_Task prompt_:
Taking the entries below from the top, restate each line exactly and end with the line containing "w.job == c.pkt.job".

_Data listing_:
/-- Does a tensor watch select an output (R435, R436)? -/
def watchSelects (w : TWatch) (c : Cmd) (o : OutInfo) : Bool :=
  w.job == c.pkt.job && decide (w.kind ≤ 1) && decide (w.first ≤ c.pkt.layer) && decide (c.pkt.layer ≤ w.last) &&
  (w.oper == 0xFFFF || w.oper == c.pkt.operator) && bit w.classes c.pkt.cls && bit w.slots o.slot &&
  (w.kind == 1 || o.shape != 0)

/-- Entries of a committed command in the census ring and in the watch rings of its job. -/
def writeEntries (s : State) (c : Cmd) : State :=
  let s := match tfind s.census c.pkt.job with
    | some (at_, n) =>
      if c.pkt.census && censusWriter c.pkt then
        c.outs.foldl (fun (s : State) (o : OutInfo) => if o.shape = 0 then s else ringEntry s c.sess c.pkt.job at_ n (entryBytes c o o.swatch.bytes)) s
      else s
    | none => s
  s.twatch.foldl (fun (s : State) (w : TWatch) =>
    c.outs.foldl (fun (s : State) (o : OutInfo) =>
      if watchSelects w c o then
        let mid := if w.kind = 0 then o.swatch.bytes
          else leBytes 8 (crc64 o.bytes) ++ leBytes 8 o.bytes.length ++ zeros 15 ++ leBytes 1 (if o.shape = 0 then 0 else o.swatch.fmt)
        ringEntry s c.sess c.pkt.job w.target w.entries (entryBytes c o mid)
      else s) s) s

-- commit -----------------------------------------------------------------------------------------------------------

/-- The die in whose pounds a command stages: the one that runs it, or for a command that runs on none the die of its ring (R236). -/
def stageDie (c : Cmd) : Nat :=
  let ring := match c.origin with | .ring r => r / 16 | _ => 0
  match c.place with | some p => if p.die < 8 then p.die else ring | none => ring

/-- The local lock that a signal field names for a job, or the peer and lock of a remote one (R247). -/
inductive SigTo where
  | nowhere
  | here (l : Nat)
  | there (peer l : Nat)
  deriving DecidableEq, Repr

def signalTo (s : State) (sess job v : Nat) : SigTo :=
  if v < 0x4000 then .here v
  else if v < 0x8000 then
    match findJob s job with
    | none => .nowhere
    | some j =>
      let e := leNat (moduleRead s sess job ((gaddrOf j.lockTab).plus (4 * (v - 0x4000))) 4)
      if fld e 0 12 = s.cfg.peerId then .here (fld e 16 14) else .there (fld e 0 12) (fld e 16 14)
  else .nowhere

/-- The target field of class 0x8 and VALUE (R257). -/
def lkTarget (c : Cmd) : Nat := fld (c.pkt.slot 0) 0 16
def lkValue (c : Cmd) : Nat := fld (c.pkt.slot 0) 32 32

/-- The local lock that a signal field of a command names (R247). -/
def lockHere (s : State) (c : Cmd) (v : Nat) : Option Nat := match signalTo s c.sess c.pkt.job v with | .here l => some l | _ => none

/-- The signal lock of a command, where its commit step itself signals it: it is also the wait lock (R283), or the lock that an LK_SET sets
(R285). -/
def sameLock (s : State) (c : Cmd) : Option Nat :=
  if c.pkt.sigInc = 0 then none
  else match lockHere s c c.pkt.sigLock with
    | none => none
    | some l =>
      if (c.pkt.waitThresh ≠ 0 ∧ l = c.pkt.waitLock) ∨ (c.pkt.clsOp = 0x802 ∧ l = fld (c.pkt.slot 0) 0 14) then some l else none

_Task response_:
/-- Does a tensor watch select an output (R435, R436)? -/
def watchSelects (w : TWatch) (c : Cmd) (o : OutInfo) : Bool :=
  w.job == c.pkt.job && decide (w.kind ≤ 1) && decide (w.first ≤ c.pkt.layer) && decide (c.pkt.layer ≤ w.last) &&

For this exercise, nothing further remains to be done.